● **PROBLEM TO SOLVE**
Print every line below without adding or leaving out a single word.
(DATASET CONTENT begins)
-- ==== Sys2Proof/Laws/KeepB.lean ====
section
/-! SUPPORT. What the operations over bank units, reducers, stacks, the Yard, bricks and queues keep (see Keep.lean). -/

namespace Sys2Proof.Machine

theorem State.retirePhys_keeps {P : State → Prop} (hP : Stable P) {s : State} {a1 : Nat} (h : P s) :
    P (State.retirePhys s a1) := by
  unfold State.retirePhys
  with_reducible apply hP.rest
  with_reducible assumption

theorem State.retireBrick_keeps {P : State → Prop} (hP : Stable P) {s : State} {a1 : Nat} (h : P s) :
    P (State.retireBrick s a1) := by
  unfold State.retireBrick
  extract_lets t1 t2
  clear_value t1
  have h3 : P t2 := by
    unfold t2
    split
    · with_reducible apply hP.rest
      with_reducible assumption
    · with_reducible assumption
  clear_value t2
  with_reducible apply State.setUnit_keeps hP
  with_reducible apply State.retirePhys_keeps hP
  with_reducible assumption

theorem State.fillStack_keeps {P : State → Prop} (hP : StableMem P) {s : State} {a1 : Nat} (h : P s) :
    P (State.fillStack s a1) := by
  exact hP.cut h _ _

theorem State.setGroup_keeps {P : State → Prop} (hP : Stable P) {s : State} {a1 : Nat} {a2 : Option Group} (h : P s) :
    P (State.setGroup s a1 a2) := by
  unfold State.setGroup
  with_reducible apply hP.rest
  with_reducible assumption

theorem State.openWaiting_keeps {P : State → Prop} (hP : Stable P) {s : State} {a1 : Nat} {a2 : Nat} (h : P s) :
    P (State.openWaiting s a1 a2) := by
  induction a2 generalizing s a1
  · unfold State.openWaiting
    with_reducible assumption
  · unfold State.openWaiting
    rename_i ih
    split
    · with_reducible assumption
    · with_reducible refine keep_ite (fun _ => ?_) (fun _ => ?_)
      · with_reducible apply ih
        with_reducible apply State.setGroup_keeps hP
        with_reducible apply hP.rest
        with_reducible assumption
      · with_reducible assumption

theorem State.hodFreed_keeps {P : State → Prop} (hP : Stable P) {s : State} {a1 : Nat} (h : P s) :
    P (State.hodFreed s a1) := by
  unfold State.hodFreed
  with_reducible refine keep_ite (fun _ => ?_) (fun _ => ?_)
  · with_reducible apply hP.rest
    with_reducible assumption
  · with_reducible assumption

theorem State.bedWrite_keeps {P : State → Prop} (hP : StableMem P) {s : State} {a1 : Nat} {a2 : EIns} {a3 : Nat} {a4 : List Byte} {a5 : Bool} (h : P s) :
    (Snd P) (State.bedWrite s a1 a2 a3 a4 a5) := by
  unfold State.bedWrite
  extract_lets t1 t2
  have h3 : (Fst (P)) t1 := by
    unfold t1
    with_reducible apply State.putRun_keeps hP
    with_reducible assumption
  clear_value t1
  have h4 : P t2 := by
    unfold t2
    with_reducible refine keep_ite (fun _ => ?_) (fun _ => ?_)
    · with_reducible apply State.poisonRange_keeps hP
      with_reducible assumption
    · with_reducible assumption
  clear_value t2
  with_reducible apply keep_pair_snd
  with_reducible apply State.setBrick_keeps hP.toStable
  with_reducible assumption

theorem State.chargeBrick_keeps {P : State → Prop} (hP : Stable P) {s : State} {a1 : Nat} {a2 : Nat} (h : P s) :
    P (State.chargeBrick s a1 a2) := by
  unfold State.chargeBrick
  extract_lets t1
  clear_value t1
  split
  · with_reducible assumption
  · extract_lets t2
    have h3 : P t2 := by
      unfold t2
      with_reducible apply State.chargeOwn_keeps hP
      with_reducible assumption
    clear_value t2
    with_reducible apply State.setBrick_keeps hP
    with_reducible assumption

theorem State.brickFreed_keeps {P : State → Prop} (hP : Stable P) {s : State} {a1 : Nat} (h : P s) :
    P (State.brickFreed s a1) := by
  unfold State.brickFreed
  split
  · with_reducible assumption
  · split
    · with_reducible assumption
    · with_reducible apply State.bumpGen_keeps hP
      with_reducible apply hP.rest
      with_reducible assumption

theorem State.itemOver_keeps {P : State → Prop} (hP : Stable P) {s : State} {a1 : BRun} (h : P s) :
    P (State.itemOver s a1) := by
  unfold State.itemOver
  with_reducible apply State.onStep_keeps hP
  with_reducible assumption

theorem State.halt_keeps {P : State → Prop} (hP : Stable P) {s : State} {a1 : Nat} {a2 : Nat} (h : P s) :
    P (State.halt s a1 a2) := by
  unfold State.halt
  extract_lets t1 t2
  have h3 : P t1 := by
    unfold t1
    with_reducible apply State.chargeBrick_keeps hP
    with_reducible assumption
  clear_value t1 t2
  split
  · with_reducible assumption
  · with_reducible apply State.brickFreed_keeps hP
    with_reducible apply State.itemOver_keeps hP
    with_reducible apply State.workFail_keeps hP
    with_reducible apply State.setBrick_keeps hP
    with_reducible assumption

theorem State.poisoned_keeps {P : State → Prop} (hP : Stable P) {s : State} {a1 : Nat} {a2 : Option Nat} (h : P s) :
    P (State.poisoned s a1 a2) := by
  unfold State.poisoned
  extract_lets t1
  have h2 : P t1 := by
    unfold t1
    with_reducible apply State.err_keeps hP
    with_reducible apply State.bump_keeps hP
    with_reducible assumption
  clear_value t1
  split
  · with_reducible apply State.workFail_keeps hP
    with_reducible assumption
  · with_reducible assumption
(DATASET CONTENT ends)
● **EXERCISE ANSWER**
-- ==== Sys2Proof/Laws/KeepB.lean ====
section
/-! SUPPORT. What the operations over bank units, reducers, stacks, the Yard, bricks and queues keep (see Keep.lean). -/

namespace Sys2Proof.Machine

theorem State.retirePhys_keeps {P : State → Prop} (hP : Stable P) {s : State} {a1 : Nat} (h : P s) :
    P (State.retirePhys s a1) := by
  unfold State.retirePhys
  with_reducible apply hP.rest
  with_reducible assumption

theorem State.retireBrick_keeps {P : State → Prop} (hP : Stable P) {s : State} {a1 : Nat} (h : P s) :
    P (State.retireBrick s a1) := by
  unfold State.retireBrick
  extract_lets t1 t2
  clear_value t1
  have h3 : P t2 := by
    unfold t2
    split
    · with_reducible apply hP.rest
      with_reducible assumption
    · with_reducible assumption
  clear_value t2
  with_reducible apply State.setUnit_keeps hP
  with_reducible apply State.retirePhys_keeps hP
  with_reducible assumption

theorem State.fillStack_keeps {P : State → Prop} (hP : StableMem P) {s : State} {a1 : Nat} (h : P s) :
    P (State.fillStack s a1) := by
  exact hP.cut h _ _

theorem State.setGroup_keeps {P : State → Prop} (hP : Stable P) {s : State} {a1 : Nat} {a2 : Option Group} (h : P s) :
    P (State.setGroup s a1 a2) := by
  unfold State.setGroup
  with_reducible apply hP.rest
  with_reducible assumption

theorem State.openWaiting_keeps {P : State → Prop} (hP : Stable P) {s : State} {a1 : Nat} {a2 : Nat} (h : P s) :
    P (State.openWaiting s a1 a2) := by
  induction a2 generalizing s a1
  · unfold State.openWaiting
    with_reducible assumption
  · unfold State.openWaiting
    rename_i ih
    split
    · with_reducible assumption
    · with_reducible refine keep_ite (fun _ => ?_) (fun _ => ?_)
      · with_reducible apply ih
        with_reducible apply State.setGroup_keeps hP
        with_reducible apply hP.rest
        with_reducible assumption
      · with_reducible assumption

theorem State.hodFreed_keeps {P : State → Prop} (hP : Stable P) {s : State} {a1 : Nat} (h : P s) :
    P (State.hodFreed s a1) := by
  unfold State.hodFreed
  with_reducible refine keep_ite (fun _ => ?_) (fun _ => ?_)
  · with_reducible apply hP.rest
    with_reducible assumption
  · with_reducible assumption

theorem State.bedWrite_keeps {P : State → Prop} (hP : StableMem P) {s : State} {a1 : Nat} {a2 : EIns} {a3 : Nat} {a4 : List Byte} {a5 : Bool} (h : P s) :
    (Snd P) (State.bedWrite s a1 a2 a3 a4 a5) := by
  unfold State.bedWrite
  extract_lets t1 t2
  have h3 : (Fst (P)) t1 := by
    unfold t1
    with_reducible apply State.putRun_keeps hP
    with_reducible assumption
  clear_value t1
  have h4 : P t2 := by
    unfold t2
    with_reducible refine keep_ite (fun _ => ?_) (fun _ => ?_)
    · with_reducible apply State.poisonRange_keeps hP
      with_reducible assumption
    · with_reducible assumption
  clear_value t2
  with_reducible apply keep_pair_snd
  with_reducible apply State.setBrick_keeps hP.toStable
  with_reducible assumption

theorem State.chargeBrick_keeps {P : State → Prop} (hP : Stable P) {s : State} {a1 : Nat} {a2 : Nat} (h : P s) :
    P (State.chargeBrick s a1 a2) := by
  unfold State.chargeBrick
  extract_lets t1
  clear_value t1
  split
  · with_reducible assumption
  · extract_lets t2
    have h3 : P t2 := by
      unfold t2
      with_reducible apply State.chargeOwn_keeps hP
      with_reducible assumption
    clear_value t2
    with_reducible apply State.setBrick_keeps hP
    with_reducible assumption

theorem State.brickFreed_keeps {P : State → Prop} (hP : Stable P) {s : State} {a1 : Nat} (h : P s) :
    P (State.brickFreed s a1) := by
  unfold State.brickFreed
  split
  · with_reducible assumption
  · split
    · with_reducible assumption
    · with_reducible apply State.bumpGen_keeps hP
      with_reducible apply hP.rest
      with_reducible assumption

theorem State.itemOver_keeps {P : State → Prop} (hP : Stable P) {s : State} {a1 : BRun} (h : P s) :
    P (State.itemOver s a1) := by
  unfold State.itemOver
  with_reducible apply State.onStep_keeps hP
  with_reducible assumption

theorem State.halt_keeps {P : State → Prop} (hP : Stable P) {s : State} {a1 : Nat} {a2 : Nat} (h : P s) :
    P (State.halt s a1 a2) := by
  unfold State.halt
  extract_lets t1 t2
  have h3 : P t1 := by
    unfold t1
    with_reducible apply State.chargeBrick_keeps hP
    with_reducible assumption
  clear_value t1 t2
  split
  · with_reducible assumption
  · with_reducible apply State.brickFreed_keeps hP
    with_reducible apply State.itemOver_keeps hP
    with_reducible apply State.workFail_keeps hP
    with_reducible apply State.setBrick_keeps hP
    with_reducible assumption

theorem State.poisoned_keeps {P : State → Prop} (hP : Stable P) {s : State} {a1 : Nat} {a2 : Option Nat} (h : P s) :
    P (State.poisoned s a1 a2) := by
  unfold State.poisoned
  extract_lets t1
  have h2 : P t1 := by
    unfold t1
    with_reducible apply State.err_keeps hP
    with_reducible apply State.bump_keeps hP
    with_reducible assumption
  clear_value t1
  split
  · with_reducible apply State.workFail_keeps hP
    with_reducible assumption
  · with_reducible assumption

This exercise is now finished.